Introduction
In the data center there is more of a need for an east-west traffic architecture instead of the traditional three-layer north-south traffic architecture. This is where the spine-leaf design comes into play and a concept that works with the modern data center fabric design. Micro-services and container orchestration typically break the more traditional approach by requiring an overlay network and using VXLANs to segment across the underlay network.
Physical Topology
Traditional campus networking architecture consists of a Core, Distribution, and Access Layers. Within the spine-leaf architecture there are only two layers, the spine and the leaf. There are three rules when designing with this approach, leaf switches can never connect to leaves, spines can never connect to spines, and each leaf must connect to all of the spines in the topology.
Leaf switches act as the access layer in this topology along with the backbone being the spine switches. There are some disadvantages to the spine-leaf in which the scale is limited by the number of ports that a single spine switch has. This is a limiting factor; however, the benefits of east-west traffic patterns make up for this in more of a data center context.

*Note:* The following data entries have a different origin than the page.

-- ==== Sys2Proof/Tests/Slice0.lean ====
section
/-!
SUPPORT. Small tests and witnesses. Expected results come from the spec: the words from the tables of R53 and R55, the
single steps from Part 2 of 95_test_vectors.md (each named by its vector's id). A witness `witness_<Name>` shows a state
and operands that meet the hypotheses of `Obligations.<Name>`, clause by clause.
-/

namespace Sys2Proof.Tests

open Sys2Proof.Machine

/-- A state as the vectors describe one: bytes at the PC, some registers, some cells; all else as after reset. -/
def scene (pc : Nat) (bytes : List Byte) (regs : List (Fin 8 × Byte)) (cells : List (Nat × Byte)) : State :=
  regs.foldl (fun s r => s.setReg r.1 r.2)
    { State.reset with
      mem := cells.foldl (fun m c => m.write c.1 c.2) (Memory.writeBytes [] pc bytes)
      pc := BitVec.ofNat 9 pc }

/-- The outcome is a next state with this property. -/
def nextWith (o : StepOutcome) (p : State → Bool) : Bool :=
  match o with
  | .next t => p t
  | _ => false

/-- The outcome is this fault. -/
def faultsWith (o : StepOutcome) (f : Fault) : Bool :=
  match o with
  | .fault g => decide (g = f)
  | _ => false

/-! ### WellFormed refuses, one ill-formed term for each check (R54) -/

theorem smoke_loadImmediate_reg : (Instr.loadImmediate 8 1).wf = false := by decide
theorem smoke_printRegister_reg : (Instr.printRegister 255).wf = false := by decide
theorem smoke_add_regA : (Instr.add 9 0).wf = false := by decide
theorem smoke_add_regB : (Instr.add 0 8).wf = false := by decide
theorem smoke_multiply_regA : (Instr.multiply 200 1).wf = false := by decide
theorem smoke_multiply_regB : (Instr.multiply 1 200).wf = false := by decide
theorem smoke_push_reg : (Instr.push 8).wf = false := by decide
theorem smoke_pop_reg : (Instr.pop 8).wf = false := by decide
theorem smoke_call_reg : (Instr.call 16).wf = false := by decide
/-- An immediate has no illegal value. -/
theorem smoke_immediate_free : (Instr.loadImmediate 7 255).wf = true := by decide

/-! ### Decoding: words written out from R53 and R55 -/

theorem test_decode_halt : decode [0b00000001] = .ok (.halt, []) := by decide
theorem test_decode_loadImmediate : decode [0b10000010, 0b00000111, 0b11110100] = .ok (.loadImmediate 7 0xF4, []) := by
  decide
theorem test_decode_printRegister : decode [0b01000111, 0b00000001] = .ok (.printRegister 1, []) := by decide
/-- First operand first (R53), and the byte after the instruction is left. -/
theorem test_decode_add : decode [0b10100000, 0b00000101, 0b00000110, 0b00000001] = .ok (.add 5 6, [1]) := by decide
theorem test_decode_multiply : decode [0b10100010, 0b00000011, 0b00000100] = .ok (.multiply 3 4, []) := by decide
theorem test_decode_push : decode [0b01000101, 0b00000010] = .ok (.push 2, []) := by decide
theorem test_decode_pop : decode [0b01000110, 0b00000011] = .ok (.pop 3, []) := by decide
theorem test_decode_call : decode [0b01010000, 0b00000001] = .ok (.call 1, []) := by decide
theorem test_decode_ret : decode [0b00010001] = .ok (.ret, []) := by decide
/-- D4: well-formed fields, no entry. -/
theorem test_decode_A1 : decode [0xA1, 0, 1] = .error (.unknownOpcode 0xA1) := by decide
/-- The register byte is not masked (R54). -/
theorem test_decode_unmasked : decode [0x45, 0x08] = .ok (.push 8, []) := by decide
theorem test_decode_missing : decode [0x82, 0x09] = .error (.missingByte 2) := by decide
theorem test_table_word : decodeTableWord 24 0xF40782 = some (.loadImmediate 7 0xF4) := by decide
/-- Operand bytes the word does not give are zeros. -/
theorem test_table_word_short : decodeTableWord 8 0xFFA0 = some (.add 0 0) := by decide
theorem test_encode : encode (.multiply 1 2) = [0b10100010, 1, 2] := by decide
theorem test_defaultEnc_valid : defaultEnc.Valid := by decide
/-- For all nine default values bits 7:6 are the operand count (R52: a check on the table, not a rule). -/
theorem test_default_bits : Op.all.all (fun o => decide ((defaultEnc.byte o >>> 6).toNat = o.operandCount)) = true := by
  decide

/-! ### Single steps (95_test_vectors.md, Part 2) -/

/-- H2. -/
theorem test_halt_H2 : nextWith (step (scene 11 [0x01] [(0, 72), (1, 9)] []))
    (fun t => decide (t = { scene 11 [0x01] [(0, 72), (1, 9)] [] with running := false, pc := 12 })) = true := by decide
/-- H3. -/
theorem test_halt_H3 : nextWith (step (scene 255 [0x01] [] []))
    (fun t => decide (t.pc.toNat = 256) && !t.running) = true := by decide
/-- L4. -/
theorem test_loadImmediate_L4 : nextWith (step (scene 0 [0x82, 7, 0xF4] [] []))
    (fun t => decide (t.reg 7 = 0xF4 ∧ t.pc = 3)) = true := by decide
/-- L6. -/
theorem test_loadImmediate_L6 : nextWith (step (scene 253 [0x82, 3, 7] [] []))
    (fun t => decide (t.reg 3 = 7 ∧ t.pc.toNat = 256)) = true := by decide
/-- N3. -/
theorem test_printRegister_N3 : nextWith (step (scene 0 [0x47, 1] [(1, 255)] []))
    (fun t => decide (t.out = [255] ∧ t.pc = 2)) = true := by decide
/-- N4. -/
theorem test_printRegister_N4 : nextWith (step (scene 0 [0x47, 7] [(7, 0xF3)] []))
    (fun t => decide (t.out = [243] ∧ t.sinkLines = ["243"])) = true := by decide
/-- A1, the document's 255 + 2 == 1. -/
theorem test_add_A1 : nextWith (step (scene 0 [0xA0, 0, 1] [(0, 255), (1, 2)] []))
    (fun t => decide (t.reg 0 = 1 ∧ t.reg 1 = 2 ∧ t.pc = 3)) = true := by decide
/-- A9. -/
theorem test_add_A9 : nextWith (step (scene 0 [0xA0, 7, 0] [(7, 0xFF), (0, 1)] []))
    (fun t => decide (t.reg 7 = 0 ∧ t.reg 0 = 1)) = true := by decide
/-- M3. -/
theorem test_multiply_M3 : nextWith (step (scene 0 [0xA2, 0, 1] [(0, 255), (1, 255)] []))
    (fun t => decide (t.reg 0 = 1 ∧ t.reg 1 = 255)) = true := by decide
/-- M8. -/
theorem test_multiply_M8 : nextWith (step (scene 0 [0xA2, 2, 2] [(2, 15)] []))
    (fun t => decide (t.reg 2 = 225)) = true := by decide
/-- U4: the push writes its own opcode byte. -/
theorem test_push_U4 : nextWith (step (scene 0 [0x45, 0] [(0, 1), (7, 1)] []))
    (fun t => decide (t.reg 7 = 0 ∧ t.mem.read 0 = 1 ∧ t.pc = 2)) = true := by decide
/-- U7: PUSH R7 stores the decremented stack pointer. -/
theorem test_push_U7 : nextWith (step (scene 0 [0x45, 7] [(7, 0x10)] []))
    (fun t => decide (t.reg 7 = 0x0F ∧ t.mem.read 15 = 15)) = true := by decide
/-- O4. -/
theorem test_pop_O4 : nextWith (step (scene 0 [0x46, 3] [(7, 0x80)] [(128, 200)]))
    (fun t => decide (t.reg 3 = 200 ∧ t.reg 7 = 0x81 ∧ t.mem.read 128 = 200 ∧ t.pc = 2)) = true := by decide
/-- O5: POP R7 ends with the loaded value plus one. -/
theorem test_pop_O5 : nextWith (step (scene 0 [0x46, 7] [(7, 0xFF)] [(255, 99)]))
    (fun t => decide (t.reg 7 = 0x64)) = true := by decide
/-- C4. -/
theorem test_call_C4 : nextWith (step (scene 253 [0x50, 0] [(0, 20), (7, 0x80)] []))
    (fun t => decide (t.reg 7 = 0x7F ∧ t.mem.read 127 = 255 ∧ t.pc = 20)) = true := by decide
/-- C8: CALL R7 goes to the decremented stack pointer. -/
theorem test_call_C8 : nextWith (step (scene 4 [0x50, 7] [(7, 0x40)] []))
    (fun t => decide (t.reg 7 = 0x3F ∧ t.mem.read 63 = 6 ∧ t.pc = 63)) = true := by decide
/-- T3. -/
theorem test_ret_T3 : nextWith (step (scene 20 [0x11] [(7, 0xFE)] [(254, 14), (255, 8)]))
    (fun t => decide (t.pc = 14 ∧ t.reg 7 = 0xFF)) = true := by decide
/-- T5. -/
theorem test_ret_T5 : nextWith (step (scene 255 [0x11] [(7, 0x80)] []))
    (fun t => decide (t.pc = 0 ∧ t.reg 7 = 0x81)) = true := by decide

Why the Spine-Leaf Architecture?
Traditional campus architecture is stopped by spanning tree which is something that comes into play by forcing 50% of the redundant links to be idle per VLAN. By having more of a spine-leaf design there is no more need for STP and layer three can be brought into the mix for better convergence times. With Rapid Per-VLAN Spanning Tree there are some more improvements to the original STP but these idle backup ports are still a drag on the networks performance.

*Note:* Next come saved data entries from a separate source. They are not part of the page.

-- ==== Sys2Proof/Machine/State.lean ====
section
/-! DEFINITION. The state of one hart and of its environment, as plain data: everything 10_state.md and 20_memory.md give
it, and three fields of the model's own (`env`, `boundary`, `draws`). INVENTORY.md lists every field with its rule. -/

namespace Sys2Proof.Machine

/-- Levels that have interrupt bits (10_state.md R70). -/
inductive Level where
  | s
  | h
  | m
  deriving DecidableEq, Repr

/-- The two kinds of maskable interrupt (60_exceptions.md R225). -/
inductive IntKind where
  | software
  | timer
  deriving DecidableEq, Repr

/-- Synchronous exceptions, each with the address it records, where it records one (60_exceptions.md R220). -/
inductive Exc (n : Nat) where
  | instMisaligned (target : Word n)
  | instAccess (at_ : Word n)
  | illegal
  | breakpoint
  | loadMisaligned (at_ : Word n)
  | loadAccess (at_ : Word n)
  | storeMisaligned (at_ : Word n)
  | storeAccess (at_ : Word n)
  | ecall (from_ : Priv)
  deriving DecidableEq, Repr

/-- Causes of a trap: an exception, a maskable interrupt, or an NMI with the code drawn for it
(60_exceptions.md R220, R225, R232). -/
inductive Cause (n : Nat) where
  | exception (e : Exc n)
  | interrupt (k : IntKind)
  | nmi (code : BitVec 4)
  deriving DecidableEq, Repr

/-- One entry of the privilege stack (10_state.md R44). -/
structure StackEntry where
  prv : Priv
  ie : Bool
  deriving DecidableEq, Repr

/-- `mstatus`, by field (10_state.md R40). `e0` is the current entry; entries at or above the depth D do not exist: the
accessors of Machine/Flags.lean read them as 0 and nothing writes them. `SD` is computed, not stored (R54). -/
structure MStatus where
  e0 : StackEntry
  e1 : StackEntry
  e2 : StackEntry
  e3 : StackEntry
  fs : ExtStatus
  xs : ExtStatus
  mprv : Bool
  vm : VmScheme
  deriving DecidableEq, Repr

/-- The six named bits of `mip`, and of `mie` (10_state.md R70). -/
structure IntBits where
  ssoft : Bool
  hsoft : Bool
  msoft : Bool
  stimer : Bool
  htimer : Bool
  mtimer : Bool
  deriving DecidableEq, Repr

/-- `mcause`: the middle bits read 0, so they are not stored (10_state.md R89, R90). -/
structure MCause where
  interrupt : Bool
  code : BitVec 4
  deriving DecidableEq, Repr

/-- Physical memory: bytes by address, strictly rising, none equal to what an unlisted address reads as
(Machine/Ops.lean). -/
abbrev Memory := List Host.Cell

/-- The state of a hart configured by `c`. -/
structure Hart (c : Config) where
  /-- `x0` to `x31`; the accessors hold `x0` at 0 (10_state.md R21) -/
  x : Vector (Word c.width) 32
  /-- 10_state.md R22 -/
  pc : Word c.width
  /-- 10_state.md R39 -/
  mstatus : MStatus
  /-- 10_state.md R57 -/
  mtvec : Word c.width
  /-- 10_state.md R63 -/
  mtdeleg : Word c.width
  /-- 10_state.md R68 -/
  mip : IntBits
  /-- 10_state.md R69 -/
  mie : IntBits
  /-- 10_state.md R78 -/
  mtime : BitVec c.mtimeBits
  /-- 10_state.md R79 -/
  mtimecmp : BitVec 32
  /-- 10_state.md R84 -/
  mscratch : Word c.width
  /-- 10_state.md R85 -/
  mepc : Word c.width
  /-- 10_state.md R88 -/
  mcause : MCause
  /-- 10_state.md R92 -/
  mbadaddr : Word c.width
  /-- 20_memory.md R100, R108 -/
  mem : Memory
  /-- The model's own: the environment's events at the next boundaries, one list each; at the boundaries after these the
  events are free (log entry 8). -/
  env : List (List EnvEvent)
  /-- The model's own: how many boundaries have passed (log entry 8). -/
  boundary : Nat
  /-- The model's own: how many free values were drawn (log entry 7). -/
  draws : Nat
  deriving DecidableEq, Repr

/-- The machine: the configuration, which no step changes, and the hart. `mcpuid`, `mimpid` and `mhartid` are constants of
the configuration (10_state.md R28, R33, R37). -/
structure State where
  cfg : Config
  hart : Hart cfg
  deriving DecidableEq, Repr

/-- Reasons the machine stops with a fault. No exception of the manual is one: those are traps. -/
inductive Fault where
  /-- Raised by `memRead` and `memWrite` when a base ISA asks for an access of no bytes, to which no rule gives a meaning;
  no instruction of the opcode table can raise it. Safe (log entry 26). -/
  | emptyAccess
  deriving DecidableEq, Repr

/-- Situations the model gives no meaning, each the spec's own `refuse` (00_scope.md R11). -/
inductive Refusal where
  /-- An arm of `exec` with no meaning yet. Safe. -/
  | notModelled (mnemonic : String)
  /-- Raised by a write of `mstatus` that puts a mode outside `MODES` into an existing `PRVk` (10_state.md R56). Safe. -/
  | mstatusMode
  /-- Raised by a write of `mstatus` whose `VM` names no supported scheme (10_state.md R56). Safe. -/
  | mstatusVm
  /-- Raised by a write of `mtime` (10_state.md R78). Safe. -/
  | mtimeWrite
  /-- Raised by a fetch or data access while `VM` is not Mbare (20_memory.md R107). Safe. -/
  | vmScheme
  /-- Raised by a trap whose handler mode is S or H (60_exceptions.md R253). Safe. -/
  | delegatedTrap
  /-- Raised by ERET in S or H mode (41_system_instructions.md R193). Safe. -/
  | eretBelowM
  /-- Raised by MRTS in M-mode when S is supported (41_system_instructions.md R194). Safe. -/
  | mrtsRedirect
  /-- Raised by MRTH in M-mode when H is supported (41_system_instructions.md R195). Safe. -/
  | mrthRedirect
  /-- Raised by an access to a supervisor-level or hypervisor-level CSR of a hart that has the mode (10_state.md R96).
  Safe. -/
  | lowerLevelCsr
  /-- Raised by a base ISA that refuses a word (00_scope.md R12). Safe. -/
  | baseIsa
  deriving DecidableEq, Repr

/-- A step's outcome on the hart alone. -/
abbrev Res (α : Type) := Host.Outcome α Fault Refusal

/-- `mstatus` after reset: M, IE = 0, Mbare, MPRV = 0 as 10_state.md R98 says; every other field a value this model names
(DESIGN CHOICE, log entry 6). -/
def MStatus.reset (c : Config) : MStatus where
  e0 := ⟨.m, false⟩
  e1 := ⟨c.modes.lowest, false⟩
  e2 := ⟨c.modes.lowest, false⟩
  e3 := ⟨c.modes.lowest, false⟩
  fs := .off
  xs := .off
  mprv := false
  vm := .mbare

def IntBits.none : IntBits := ⟨false, false, false, false, false, false⟩

/-- A hart right after reset (10_state.md R98, 70_reset_and_hazards.md R291). The registers the spec calls unspecified
hold 0 (DESIGN CHOICE, unsafe, log entry 6); memory lists nothing (log entry 5); no events are listed, so they are free
from the first boundary on (log entry 8). -/
def Hart.reset (c : Config) : Hart c where
  x := Vector.replicate 32 0
  pc := c.resetVector
  mstatus := MStatus.reset c
  mtvec := c.mtvecReset
  mtdeleg := 0
  mip := IntBits.none
  mie := IntBits.none
  mtime := 0
  mtimecmp := 0
  mscratch := 0
  mepc := 0
  mcause := ⟨false, 0⟩
  mbadaddr := 0
  mem := []
  env := []
  boundary := 0
  draws := 0

/-- The machine of any configuration right after reset. -/
def State.resetOf (c : Config) : State := ⟨c, Hart.reset c⟩

/-- The machine of the default configuration right after reset (log entry 3). -/
def State.reset : State := State.resetOf Config.default

end Sys2Proof.Machine
end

Routing to the leaf switches unlocks the equal-cost-multi-pathing or ECMB. This is the technology that is used for edge routing cases. Having a topology that has nothing more than two hops away provides a reduction in latency and is beneficial for data center operations. There are some more types of architecture like the collapsed core where core and distribution are merged together and have an access layer.
Overlay Network
The overlay network is something that happens across the underlay network which are the physical devices and cabling. For the underlay network, there are routers and switches that the overlay network uses to transmit the virtual machines from one data center or server to another. The overlay network is something that uses VXLANs which are layer three VLANs essentially. The Virtual-Extensible Local Area Networks provide an overlay network segmentation to transfer virtual machines across the underlay network.

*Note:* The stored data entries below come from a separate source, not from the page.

-- ==== Sys2Proof/Machine/Flags.lean ====
section
/-! DEFINITION. The status fields and what is computed from them. The spec has no condition codes (10_state.md R23): its
status bits are the fields of `mstatus`, `mip`, `mie` and `mcause`. Hardwired fields get their value here, in the
accessors, whatever is stored (log entry 19). -/

namespace Sys2Proof.Machine

/-! ### `mstatus` (10_state.md R40 to R56) -/

/-- Entry k of the stack; an entry at or above the depth reads as 0 (10_state.md R44), and with M alone `PRVk` is M. -/
def stackEntry (c : Config) (ms : MStatus) (k : Nat) : StackEntry :=
  if k < c.modes.depth then
    let e := match k with
      | 0 => ms.e0
      | 1 => ms.e1
      | 2 => ms.e2
      | _ => ms.e3
    ⟨c.modes.prv e.prv, e.ie⟩
  else ⟨.u, false⟩

/-- `cur`, the current privilege mode: the field `PRV` (10_state.md R41). -/
def Hart.cur {c : Config} (h : Hart c) : Priv := (stackEntry c h.mstatus 0).prv

/-- `mstatus.IE` (10_state.md R42). -/
def Hart.ie {c : Config} (h : Hart c) : Bool := (stackEntry c h.mstatus 0).ie

/-- `FS`: 0 without a floating-point unit (10_state.md R53). -/
def fsOf (c : Config) (ms : MStatus) : ExtStatus := if c.hasFpu then ms.fs else .off

/-- `XS`: 0 without further extension state (10_state.md R53). -/
def xsOf (c : Config) (ms : MStatus) : ExtStatus := if c.hasXs then ms.xs else .off

/-- `SD` (10_state.md R54). -/
def sdOf (c : Config) (ms : MStatus) : Bool := fsOf c ms == .dirty || xsOf c ms == .dirty

/-- The fields of `mstatus`, each with its value (10_state.md R40). -/
def mstatusFields (c : Config) (ms : MStatus) : List Placed :=
  [.bit c.layout.ie (stackEntry c ms 0).ie, ⟨c.layout.prv, 2, (stackEntry c ms 0).prv.code⟩,
   .bit c.layout.ie1 (stackEntry c ms 1).ie, ⟨c.layout.prv1, 2, (stackEntry c ms 1).prv.code⟩,
   .bit c.layout.ie2 (stackEntry c ms 2).ie, ⟨c.layout.prv2, 2, (stackEntry c ms 2).prv.code⟩,
   .bit c.layout.ie3 (stackEntry c ms 3).ie, ⟨c.layout.prv3, 2, (stackEntry c ms 3).prv.code⟩,
   ⟨c.layout.fs, 2, (fsOf c ms).code⟩, ⟨c.layout.xs, 2, (xsOf c ms).code⟩, .bit c.layout.mprv ms.mprv,
   ⟨c.layout.vm, 5, ms.vm.code⟩, .bit c.layout.sd (sdOf c ms)]

/-- `csr_read(mstatus)` (10_state.md R40, R56). -/
def mstatusWord (c : Config) (ms : MStatus) : Word c.width := assemble c.width (mstatusFields c ms)

/-- The 2-bit value of `PRVk` in a word written to `mstatus`. -/
def prvField (c : Config) (v : Word c.width) (k : Nat) : Priv := Priv.ofCode (v.extractLsb' (c.layout.prvPos k) 2)

/-- The `VM` value in a word written to `mstatus`. -/
def vmField (c : Config) (v : Word c.width) : BitVec 5 := v.extractLsb' c.layout.vm 5

/-- Does every existing `PRVk` of the word name a mode of `MODES`? With M alone the fields are hardwired and never fail
(10_state.md R56). -/
def mstatusModesOk (c : Config) (v : Word c.width) : Bool :=
  c.modes == .m || (List.range c.modes.depth).all (fun k => c.modes.has (prvField c v k))

/-- Does `VM` of the word name a scheme of `VM_SUPPORTED` (10_state.md R56)? -/
def mstatusVmOk (c : Config) (v : Word c.width) : Bool :=
  match VmScheme.ofCode (vmField c v) with
  | some s => c.vmSupported.contains s
  | none => false

/-- What a write of `v` leaves in an existing stack entry: `IEk` written, `PRVk` written unless hardwired; an entry beyond
the depth is not written (10_state.md R56). -/
def writtenEntry (c : Config) (v : Word c.width) (k : Nat) (old : StackEntry) : StackEntry :=
  if k < c.modes.depth then
    ⟨if c.modes = .m then old.prv else prvField c v k, v.getLsbD (c.layout.iePos k)⟩
  else old

/-- `csr_write(mstatus, v)` of an accepted `v`, field by field (10_state.md R56). -/
def mstatusPut (c : Config) (ms : MStatus) (v : Word c.width) : MStatus where
  e0 := writtenEntry c v 0 ms.e0
  e1 := writtenEntry c v 1 ms.e1
  e2 := writtenEntry c v 2 ms.e2
  e3 := writtenEntry c v 3 ms.e3
  fs := if c.hasFpu then ExtStatus.ofCode (v.extractLsb' c.layout.fs 2) else ms.fs
  xs := if c.hasXs then ExtStatus.ofCode (v.extractLsb' c.layout.xs 2) else ms.xs
  mprv := v.getLsbD c.layout.mprv
  vm := (VmScheme.ofCode (vmField c v)).getD ms.vm

/-! ### The stack (10_state.md R45, R46) -/

/-- `push_stack(handler)` (10_state.md R45): every entry moves toward the oldest end, the oldest is lost. -/
def pushStack (c : Config) (handler : Priv) (ms : MStatus) : MStatus :=
  { ms with
    e0 := ⟨handler, false⟩
    e1 := ms.e0
    e2 := if 3 ≤ c.modes.depth then ms.e1 else ms.e2
    e3 := if 4 ≤ c.modes.depth then ms.e2 else ms.e3 }

/-- `pop_stack()` (10_state.md R46): every entry moves toward the current end, the oldest becomes LOWEST with IE = 1. -/
def popStack (c : Config) (ms : MStatus) : MStatus :=
  let top : StackEntry := ⟨c.modes.lowest, true⟩
  { ms with
    e0 := ms.e1
    e1 := if 3 ≤ c.modes.depth then ms.e2 else top
    e2 := if 4 ≤ c.modes.depth then ms.e3 else if 3 ≤ c.modes.depth then top else ms.e2
    e3 := if 4 ≤ c.modes.depth then top else ms.e3 }

/-! ### `mip` and `mie` (10_state.md R68 to R76) -/

def Level.priv : Level → Priv
  | .s => .s
  | .h => .h
  | .m => .m

/-- The bit of a level and kind, in the register this is the layout of (10_state.md R70). -/
def intPos (l : IntLayout) : Level → IntKind → Nat
  | .s, .software => l.ssoft
  | .h, .software => l.hsoft
  | .m, .software => l.msoft
  | .s, .timer => l.stimer
  | .h, .timer => l.htimer
  | .m, .timer => l.mtimer

def IntBits.get (b : IntBits) : Level → IntKind → Bool
  | .s, .software => b.ssoft
  | .h, .software => b.hsoft
  | .m, .software => b.msoft
  | .s, .timer => b.stimer
  | .h, .timer => b.htimer
  | .m, .timer => b.mtimer

/-- The bit as the hart has it: the bits of an unsupported mode are hardwired to 0 (10_state.md R71). -/
def intGet (c : Config) (b : IntBits) (x : Level) (k : IntKind) : Bool := c.modes.has x.priv && b.get x k

/-- The fields of `mip` or of `mie`, each with its value (10_state.md R70). -/
def intFields (c : Config) (l : IntLayout) (b : IntBits) : List Placed :=
  [.bit l.ssoft (intGet c b .s .software), .bit l.hsoft (intGet c b .h .software), .bit l.msoft (intGet c b .m .software),
   .bit l.stimer (intGet c b .s .timer), .bit l.htimer (intGet c b .h .timer), .bit l.mtimer (intGet c b .m .timer)]

/-- `csr_read(mip)` and `csr_read(mie)` (10_state.md R70, R72). -/
def intWord (c : Config) (l : IntLayout) (b : IntBits) : Word c.width := assemble c.width (intFields c l b)

/-- The bit a write leaves: the written one if the level's mode is supported, else the old one (10_state.md R72). -/
def writtenBit (c : Config) (l : IntLayout) (v : Word c.width) (x : Level) (k : IntKind) (old : Bool) : Bool :=
  if c.modes.has x.priv then v.getLsbD (intPos l x k) else old

/-- `csr_write(mip, v)`: only the software bits of supported modes (10_state.md R68, R72). -/
def mipPut (c : Config) (b : IntBits) (v : Word c.width) : IntBits :=
  { b with
    ssoft := writtenBit c c.layout.mip v .s .software b.ssoft
    hsoft := writtenBit c c.layout.mip v .h .software b.hsoft
    msoft := writtenBit c c.layout.mip v .m .software b.msoft }

/-- `csr_write(mie, v)`: all bits of supported modes (10_state.md R72). -/
def miePut (c : Config) (b : IntBits) (v : Word c.width) : IntBits where
  ssoft := writtenBit c c.layout.mie v .s .software b.ssoft
  hsoft := writtenBit c c.layout.mie v .h .software b.hsoft
  msoft := writtenBit c c.layout.mie v .m .software b.msoft
  stimer := writtenBit c c.layout.mie v .s .timer b.stimer
  htimer := writtenBit c c.layout.mie v .h .timer b.htimer
  mtimer := writtenBit c c.layout.mie v .m .timer b.mtimer

/-! ### `mcause` (10_state.md R88 to R90) -/

/-- `csr_read(mcause)` (10_state.md R89). -/
def mcauseWord (c : Config) (m : MCause) : Word c.width :=
  assemble c.width [.bit c.layout.interrupt m.interrupt, ⟨c.layout.code, 4, m.code⟩]

/-- `csr_write(mcause, v)`: the other bits are dropped (10_state.md R90). -/
def mcausePut (c : Config) (v : Word c.width) : MCause :=
  ⟨v.getLsbD c.layout.interrupt, v.extractLsb' c.layout.code 4⟩

/-! ### Hardwired `mtvec` and `mtdeleg` -/

/-- The value of `mtvec`: hardwired to its reset value if no bit is writable (10_state.md R57, R62). -/
def Hart.mtvecValue {c : Config} (h : Hart c) : Word c.width := if c.mtvecW = 0 then c.mtvecReset else h.mtvec

/-- The value of `mtdeleg`: bits outside `MTDELEG_W` are 0 (10_state.md R63, R64). -/
def Hart.mtdelegValue {c : Config} (h : Hart c) : Word c.width := h.mtdeleg &&& c.mtdelegW

/-- The highest writable bit of `mtvec` below bit k, if there is one (10_state.md R61). -/
def topWritable {n : Nat} (w : Word n) : Nat → Option Nat
  | 0 => none
  | k + 1 => if w.getLsbD k then some k else topWritable w k

/-- The bits above bit h and below the top bit: the gap the sign is extended over (10_state.md R61). -/
def signGap (n h : Nat) : Word n := BitVec.ofNat n (2 ^ (n - 1) - 2 ^ (h + 1))

/-- `csr_write(mtvec, v)` (10_state.md R61): writable bits taken, the sign extended down to the highest writable bit, the
low two bits 0. -/
def mtvecPut (c : Config) (old v : Word c.width) : Word c.width :=
  if c.mtvecW = 0 then old
  else
    let taken := (old &&& ~~~c.mtvecW) ||| (v &&& c.mtvecW)
    let extended := match topWritable c.mtvecW (c.width - 1) with
      | some top =>
        if taken.getLsbD (topBit c.width) then taken ||| signGap c.width top
        else taken &&& ~~~(signGap c.width top)
      | none => taken
    extended &&& ~~~(3#c.width)

/-! ### When an interrupt may be taken (60_exceptions.md R229) -/

/-- `takeable(x, k)`: enabled, at a level above the current mode or at it with IE = 1, and pending. -/
def takeable {c : Config} (h : Hart c) (x : Level) (k : IntKind) : Bool :=
  intGet c h.mie x k && (h.cur.below x.priv || (h.cur == x.priv && h.ie)) && intGet c h.mip x k

end Sys2Proof.Machine
end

Layer three boundaries restrict layer two broadcasts and the way to use VXLANs then becomes available by encapsulating UDP with layer two frames. This bypasses the layer three boundary and the overlay network is usable. The control plane is then established by MP-BGP EVPN and acts as an overlay database to block flood-and-learn discovery overhead.
Conclusion
Spine-leaf architecture is needed to provide for east-west traffic in a data center for less latency where the traditional campus architecture has some bottlenecks in this approach. To make sure that you are getting up to speed with this architecture you would need to verify the underlay routing protocol. Then you would also need to audit subscription rates on the ports that a spine switch needs along with planning for an overlay mechanism like VXLANs.
This completes the discussion on the spine-leaf architecture. By providing more information about the spine-leaf architecture I encourage you to learn more with online courses, books or getting some lab time. When you get a chance try to set up a spine-leaf architecture on Packet Tracer and note where the traffic distribution works for east-west traffic. Compare this to another lab for the traditional campus architecture and note where the traffic distribution is more north-south oriented.